== Exercise input ==

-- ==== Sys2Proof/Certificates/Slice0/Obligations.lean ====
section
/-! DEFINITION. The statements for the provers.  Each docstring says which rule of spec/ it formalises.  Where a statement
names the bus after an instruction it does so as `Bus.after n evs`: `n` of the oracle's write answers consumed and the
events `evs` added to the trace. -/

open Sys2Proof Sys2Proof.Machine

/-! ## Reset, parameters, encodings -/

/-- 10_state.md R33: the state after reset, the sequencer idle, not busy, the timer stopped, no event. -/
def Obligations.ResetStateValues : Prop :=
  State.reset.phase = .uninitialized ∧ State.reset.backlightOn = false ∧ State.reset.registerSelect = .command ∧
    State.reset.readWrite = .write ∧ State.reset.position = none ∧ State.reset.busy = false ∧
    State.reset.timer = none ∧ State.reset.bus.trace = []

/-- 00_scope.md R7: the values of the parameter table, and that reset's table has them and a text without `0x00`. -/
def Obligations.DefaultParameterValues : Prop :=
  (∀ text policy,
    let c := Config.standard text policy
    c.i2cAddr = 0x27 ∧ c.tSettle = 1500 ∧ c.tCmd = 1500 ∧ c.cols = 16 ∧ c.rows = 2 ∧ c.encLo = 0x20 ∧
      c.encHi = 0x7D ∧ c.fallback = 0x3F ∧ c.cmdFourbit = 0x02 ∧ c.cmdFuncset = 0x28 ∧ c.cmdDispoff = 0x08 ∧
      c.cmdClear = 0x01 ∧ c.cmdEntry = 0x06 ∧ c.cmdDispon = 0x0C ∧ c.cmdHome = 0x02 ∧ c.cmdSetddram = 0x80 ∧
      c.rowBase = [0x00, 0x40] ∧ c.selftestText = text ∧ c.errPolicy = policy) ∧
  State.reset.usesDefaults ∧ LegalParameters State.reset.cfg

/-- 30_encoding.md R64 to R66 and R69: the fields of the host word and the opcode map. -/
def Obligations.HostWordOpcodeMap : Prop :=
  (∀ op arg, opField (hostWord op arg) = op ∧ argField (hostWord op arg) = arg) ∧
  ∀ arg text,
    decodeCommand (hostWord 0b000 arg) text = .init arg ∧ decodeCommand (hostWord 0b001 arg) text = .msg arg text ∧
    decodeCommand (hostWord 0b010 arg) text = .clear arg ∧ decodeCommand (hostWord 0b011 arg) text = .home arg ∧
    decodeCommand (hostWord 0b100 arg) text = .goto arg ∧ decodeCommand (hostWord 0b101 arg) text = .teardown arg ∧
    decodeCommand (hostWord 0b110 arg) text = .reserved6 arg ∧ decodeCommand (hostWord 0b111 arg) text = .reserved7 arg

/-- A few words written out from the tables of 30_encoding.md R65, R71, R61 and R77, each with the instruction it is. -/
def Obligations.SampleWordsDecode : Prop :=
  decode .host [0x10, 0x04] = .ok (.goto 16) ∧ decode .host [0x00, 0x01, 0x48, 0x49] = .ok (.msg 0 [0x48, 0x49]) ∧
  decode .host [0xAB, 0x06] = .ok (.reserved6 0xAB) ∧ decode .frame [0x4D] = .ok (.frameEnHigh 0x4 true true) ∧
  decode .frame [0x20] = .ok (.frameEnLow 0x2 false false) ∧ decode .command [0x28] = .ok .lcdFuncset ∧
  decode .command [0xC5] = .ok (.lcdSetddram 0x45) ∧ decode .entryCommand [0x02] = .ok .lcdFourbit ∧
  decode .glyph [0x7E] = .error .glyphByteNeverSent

===
== Exercise input ==

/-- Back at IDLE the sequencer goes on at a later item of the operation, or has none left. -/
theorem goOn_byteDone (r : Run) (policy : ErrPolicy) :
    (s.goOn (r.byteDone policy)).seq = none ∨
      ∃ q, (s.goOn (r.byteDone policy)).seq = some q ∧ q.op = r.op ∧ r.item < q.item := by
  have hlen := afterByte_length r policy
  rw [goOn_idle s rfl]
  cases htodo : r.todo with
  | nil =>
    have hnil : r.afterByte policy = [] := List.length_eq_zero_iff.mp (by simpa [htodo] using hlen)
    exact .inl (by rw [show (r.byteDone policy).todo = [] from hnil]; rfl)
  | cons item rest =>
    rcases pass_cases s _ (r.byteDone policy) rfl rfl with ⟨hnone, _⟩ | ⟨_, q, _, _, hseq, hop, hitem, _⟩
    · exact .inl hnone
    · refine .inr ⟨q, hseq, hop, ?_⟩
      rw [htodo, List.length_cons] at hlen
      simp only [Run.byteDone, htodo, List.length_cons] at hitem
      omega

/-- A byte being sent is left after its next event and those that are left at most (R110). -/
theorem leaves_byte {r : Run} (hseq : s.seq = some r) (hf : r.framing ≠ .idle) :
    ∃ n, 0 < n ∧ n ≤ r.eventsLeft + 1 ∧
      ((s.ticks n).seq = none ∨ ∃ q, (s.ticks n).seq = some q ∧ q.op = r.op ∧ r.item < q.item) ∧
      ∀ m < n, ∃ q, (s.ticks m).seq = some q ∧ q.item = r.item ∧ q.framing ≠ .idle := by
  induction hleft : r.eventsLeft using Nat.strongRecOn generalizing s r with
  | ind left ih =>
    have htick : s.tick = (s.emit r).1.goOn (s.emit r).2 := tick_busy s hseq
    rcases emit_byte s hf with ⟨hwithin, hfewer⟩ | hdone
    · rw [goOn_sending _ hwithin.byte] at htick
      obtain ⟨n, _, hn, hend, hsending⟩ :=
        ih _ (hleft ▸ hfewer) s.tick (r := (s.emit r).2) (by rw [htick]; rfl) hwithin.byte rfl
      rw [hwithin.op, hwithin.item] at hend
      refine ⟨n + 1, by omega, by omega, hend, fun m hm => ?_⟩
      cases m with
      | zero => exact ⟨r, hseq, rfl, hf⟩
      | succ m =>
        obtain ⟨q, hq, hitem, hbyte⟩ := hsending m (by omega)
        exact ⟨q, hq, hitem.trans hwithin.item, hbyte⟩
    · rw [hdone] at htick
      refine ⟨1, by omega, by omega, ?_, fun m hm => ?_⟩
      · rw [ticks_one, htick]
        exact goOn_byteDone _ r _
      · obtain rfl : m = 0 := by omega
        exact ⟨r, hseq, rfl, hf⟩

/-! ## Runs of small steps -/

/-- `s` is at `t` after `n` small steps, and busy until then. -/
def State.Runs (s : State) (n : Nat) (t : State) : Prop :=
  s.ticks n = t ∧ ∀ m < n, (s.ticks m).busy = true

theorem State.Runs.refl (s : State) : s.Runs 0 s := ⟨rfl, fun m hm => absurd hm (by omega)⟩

===

**What to work on:** Looking at the records above, return exactly the lines from the line with "-- ==== Sys2Proof/Certificates/Slice0/Obligations.lean" to the line with "c.cmdClear = 0x01", both ends included.

**Solution to this problem:**
-- ==== Sys2Proof/Certificates/Slice0/Obligations.lean ====
section
/-! DEFINITION. The statements for the provers.  Each docstring says which rule of spec/ it formalises.  Where a statement
names the bus after an instruction it does so as `Bus.after n evs`: `n` of the oracle's write answers consumed and the
events `evs` added to the trace. -/

open Sys2Proof Sys2Proof.Machine

/-! ## Reset, parameters, encodings -/

/-- 10_state.md R33: the state after reset, the sequencer idle, not busy, the timer stopped, no event. -/
def Obligations.ResetStateValues : Prop :=
  State.reset.phase = .uninitialized ∧ State.reset.backlightOn = false ∧ State.reset.registerSelect = .command ∧
    State.reset.readWrite = .write ∧ State.reset.position = none ∧ State.reset.busy = false ∧
    State.reset.timer = none ∧ State.reset.bus.trace = []

/-- 00_scope.md R7: the values of the parameter table, and that reset's table has them and a text without `0x00`. -/
def Obligations.DefaultParameterValues : Prop :=
  (∀ text policy,
    let c := Config.standard text policy
    c.i2cAddr = 0x27 ∧ c.tSettle = 1500 ∧ c.tCmd = 1500 ∧ c.cols = 16 ∧ c.rows = 2 ∧ c.encLo = 0x20 ∧
      c.encHi = 0x7D ∧ c.fallback = 0x3F ∧ c.cmdFourbit = 0x02 ∧ c.cmdFuncset = 0x28 ∧ c.cmdDispoff = 0x08 ∧
      c.cmdClear = 0x01 ∧ c.cmdEntry = 0x06 ∧ c.cmdDispon = 0x0C ∧ c.cmdHome = 0x02 ∧ c.cmdSetddram = 0x80 ∧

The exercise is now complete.